- _Work instruction_: Using the listing below, copy exactly the lines from the one containing "a)).olen = s.olen := rfl" to the one containing "v).nbuf = s.nbuf := rfl", both lines included, and no others.

• • • • •

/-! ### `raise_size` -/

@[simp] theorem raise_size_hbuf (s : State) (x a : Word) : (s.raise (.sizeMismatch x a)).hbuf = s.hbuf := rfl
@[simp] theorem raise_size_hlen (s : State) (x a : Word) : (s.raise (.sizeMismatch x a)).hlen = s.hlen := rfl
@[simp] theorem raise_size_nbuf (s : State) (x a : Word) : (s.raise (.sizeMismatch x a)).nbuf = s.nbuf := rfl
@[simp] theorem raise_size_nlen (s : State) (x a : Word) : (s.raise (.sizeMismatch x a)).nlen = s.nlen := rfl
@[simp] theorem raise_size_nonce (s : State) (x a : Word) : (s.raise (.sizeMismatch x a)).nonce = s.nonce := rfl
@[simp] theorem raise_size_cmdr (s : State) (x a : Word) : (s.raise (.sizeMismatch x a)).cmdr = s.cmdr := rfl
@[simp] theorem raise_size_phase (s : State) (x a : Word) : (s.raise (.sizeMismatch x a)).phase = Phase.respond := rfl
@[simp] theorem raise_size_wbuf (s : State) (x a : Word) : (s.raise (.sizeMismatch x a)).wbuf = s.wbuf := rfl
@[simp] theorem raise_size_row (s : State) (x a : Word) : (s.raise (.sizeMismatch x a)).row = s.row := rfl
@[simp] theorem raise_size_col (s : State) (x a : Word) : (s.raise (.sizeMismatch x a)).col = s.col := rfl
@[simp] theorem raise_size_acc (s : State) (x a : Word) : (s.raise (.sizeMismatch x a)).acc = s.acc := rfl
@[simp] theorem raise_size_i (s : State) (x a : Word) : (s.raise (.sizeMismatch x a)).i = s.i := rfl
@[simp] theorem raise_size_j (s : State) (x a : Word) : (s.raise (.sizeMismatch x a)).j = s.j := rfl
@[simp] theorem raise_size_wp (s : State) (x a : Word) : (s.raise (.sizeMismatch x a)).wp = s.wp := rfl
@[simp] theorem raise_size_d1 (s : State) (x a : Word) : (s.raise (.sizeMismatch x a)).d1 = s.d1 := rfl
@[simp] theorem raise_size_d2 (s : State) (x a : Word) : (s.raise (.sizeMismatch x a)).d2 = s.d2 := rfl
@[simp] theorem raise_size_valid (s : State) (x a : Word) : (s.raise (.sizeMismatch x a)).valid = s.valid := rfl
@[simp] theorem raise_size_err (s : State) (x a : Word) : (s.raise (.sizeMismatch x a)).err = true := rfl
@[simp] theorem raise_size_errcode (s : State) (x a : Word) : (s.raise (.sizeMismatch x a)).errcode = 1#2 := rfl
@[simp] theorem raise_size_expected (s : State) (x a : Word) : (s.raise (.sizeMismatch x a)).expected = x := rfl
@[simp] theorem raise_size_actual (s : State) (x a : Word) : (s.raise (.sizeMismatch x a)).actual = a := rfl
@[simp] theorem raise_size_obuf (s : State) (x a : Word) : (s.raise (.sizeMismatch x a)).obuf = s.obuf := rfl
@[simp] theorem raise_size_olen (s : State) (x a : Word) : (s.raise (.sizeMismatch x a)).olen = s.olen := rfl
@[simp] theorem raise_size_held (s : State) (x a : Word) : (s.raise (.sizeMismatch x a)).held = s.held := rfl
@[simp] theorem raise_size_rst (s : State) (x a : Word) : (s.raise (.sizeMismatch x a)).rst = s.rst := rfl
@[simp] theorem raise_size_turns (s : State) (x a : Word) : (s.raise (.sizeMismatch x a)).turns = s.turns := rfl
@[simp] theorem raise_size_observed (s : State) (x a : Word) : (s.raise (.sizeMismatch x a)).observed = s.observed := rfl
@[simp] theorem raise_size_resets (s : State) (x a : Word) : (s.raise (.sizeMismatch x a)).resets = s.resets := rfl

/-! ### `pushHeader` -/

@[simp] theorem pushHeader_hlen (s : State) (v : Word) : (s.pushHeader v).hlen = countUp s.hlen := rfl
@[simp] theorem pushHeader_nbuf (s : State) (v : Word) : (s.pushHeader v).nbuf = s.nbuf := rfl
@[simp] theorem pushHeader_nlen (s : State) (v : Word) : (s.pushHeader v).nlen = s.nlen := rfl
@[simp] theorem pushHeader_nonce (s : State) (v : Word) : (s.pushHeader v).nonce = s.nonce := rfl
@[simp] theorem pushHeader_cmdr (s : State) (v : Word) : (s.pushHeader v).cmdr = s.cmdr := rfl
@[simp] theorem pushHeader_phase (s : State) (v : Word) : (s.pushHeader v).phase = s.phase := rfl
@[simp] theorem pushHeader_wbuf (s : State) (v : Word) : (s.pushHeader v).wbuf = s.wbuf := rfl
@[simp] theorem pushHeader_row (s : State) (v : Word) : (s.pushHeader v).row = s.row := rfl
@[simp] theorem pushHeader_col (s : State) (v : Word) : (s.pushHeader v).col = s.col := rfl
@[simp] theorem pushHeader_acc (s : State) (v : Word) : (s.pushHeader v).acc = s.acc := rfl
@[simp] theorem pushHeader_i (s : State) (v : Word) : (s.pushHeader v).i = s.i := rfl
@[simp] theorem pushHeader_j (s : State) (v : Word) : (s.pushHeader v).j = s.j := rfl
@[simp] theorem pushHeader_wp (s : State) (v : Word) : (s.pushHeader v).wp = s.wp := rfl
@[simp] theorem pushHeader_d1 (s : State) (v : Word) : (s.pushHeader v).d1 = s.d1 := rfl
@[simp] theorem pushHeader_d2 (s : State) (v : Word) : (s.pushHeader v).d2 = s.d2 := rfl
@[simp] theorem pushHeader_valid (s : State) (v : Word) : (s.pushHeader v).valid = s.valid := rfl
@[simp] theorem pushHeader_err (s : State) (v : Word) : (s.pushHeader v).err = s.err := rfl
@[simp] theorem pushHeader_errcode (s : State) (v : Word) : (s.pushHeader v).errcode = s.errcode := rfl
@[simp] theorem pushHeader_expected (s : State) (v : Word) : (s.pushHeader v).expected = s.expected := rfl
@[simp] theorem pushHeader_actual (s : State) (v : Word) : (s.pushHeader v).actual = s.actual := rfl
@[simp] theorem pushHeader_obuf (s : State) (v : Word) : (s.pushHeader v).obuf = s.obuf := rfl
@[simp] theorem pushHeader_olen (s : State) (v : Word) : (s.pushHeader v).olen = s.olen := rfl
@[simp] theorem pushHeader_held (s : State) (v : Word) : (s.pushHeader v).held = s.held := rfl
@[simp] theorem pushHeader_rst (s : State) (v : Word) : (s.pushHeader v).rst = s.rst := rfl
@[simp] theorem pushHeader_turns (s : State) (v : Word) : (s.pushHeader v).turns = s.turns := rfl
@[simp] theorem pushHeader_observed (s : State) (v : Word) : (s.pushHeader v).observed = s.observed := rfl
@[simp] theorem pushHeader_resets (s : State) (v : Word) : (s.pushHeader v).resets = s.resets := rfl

• • • • •

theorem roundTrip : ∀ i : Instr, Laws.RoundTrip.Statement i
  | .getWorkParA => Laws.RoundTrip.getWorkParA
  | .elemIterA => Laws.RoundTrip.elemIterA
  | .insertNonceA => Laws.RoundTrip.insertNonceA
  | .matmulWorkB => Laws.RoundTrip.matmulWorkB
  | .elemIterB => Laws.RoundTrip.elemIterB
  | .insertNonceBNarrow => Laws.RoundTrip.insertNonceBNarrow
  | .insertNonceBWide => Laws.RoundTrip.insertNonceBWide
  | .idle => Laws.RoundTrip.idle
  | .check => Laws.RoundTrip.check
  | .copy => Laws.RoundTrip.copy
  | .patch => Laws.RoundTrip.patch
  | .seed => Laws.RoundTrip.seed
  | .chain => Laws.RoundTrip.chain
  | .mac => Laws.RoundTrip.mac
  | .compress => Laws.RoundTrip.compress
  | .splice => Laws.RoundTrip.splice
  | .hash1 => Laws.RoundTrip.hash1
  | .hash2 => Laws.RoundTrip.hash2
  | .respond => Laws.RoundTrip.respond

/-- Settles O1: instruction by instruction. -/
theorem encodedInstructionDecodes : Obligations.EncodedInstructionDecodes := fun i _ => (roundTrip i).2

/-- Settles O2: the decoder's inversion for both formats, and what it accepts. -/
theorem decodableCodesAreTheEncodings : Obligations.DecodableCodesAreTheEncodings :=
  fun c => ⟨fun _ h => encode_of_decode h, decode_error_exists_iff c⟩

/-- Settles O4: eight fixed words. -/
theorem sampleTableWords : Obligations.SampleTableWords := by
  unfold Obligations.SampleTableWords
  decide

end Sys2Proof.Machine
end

• • • • •

- _Result of the exercise_:
@[simp] theorem raise_size_olen (s : State) (x a : Word) : (s.raise (.sizeMismatch x a)).olen = s.olen := rfl
@[simp] theorem raise_size_held (s : State) (x a : Word) : (s.raise (.sizeMismatch x a)).held = s.held := rfl
@[simp] theorem raise_size_rst (s : State) (x a : Word) : (s.raise (.sizeMismatch x a)).rst = s.rst := rfl
@[simp] theorem raise_size_turns (s : State) (x a : Word) : (s.raise (.sizeMismatch x a)).turns = s.turns := rfl
@[simp] theorem raise_size_observed (s : State) (x a : Word) : (s.raise (.sizeMismatch x a)).observed = s.observed := rfl
@[simp] theorem raise_size_resets (s : State) (x a : Word) : (s.raise (.sizeMismatch x a)).resets = s.resets := rfl

/-! ### `pushHeader` -/

@[simp] theorem pushHeader_hlen (s : State) (v : Word) : (s.pushHeader v).hlen = countUp s.hlen := rfl
@[simp] theorem pushHeader_nbuf (s : State) (v : Word) : (s.pushHeader v).nbuf = s.nbuf := rfl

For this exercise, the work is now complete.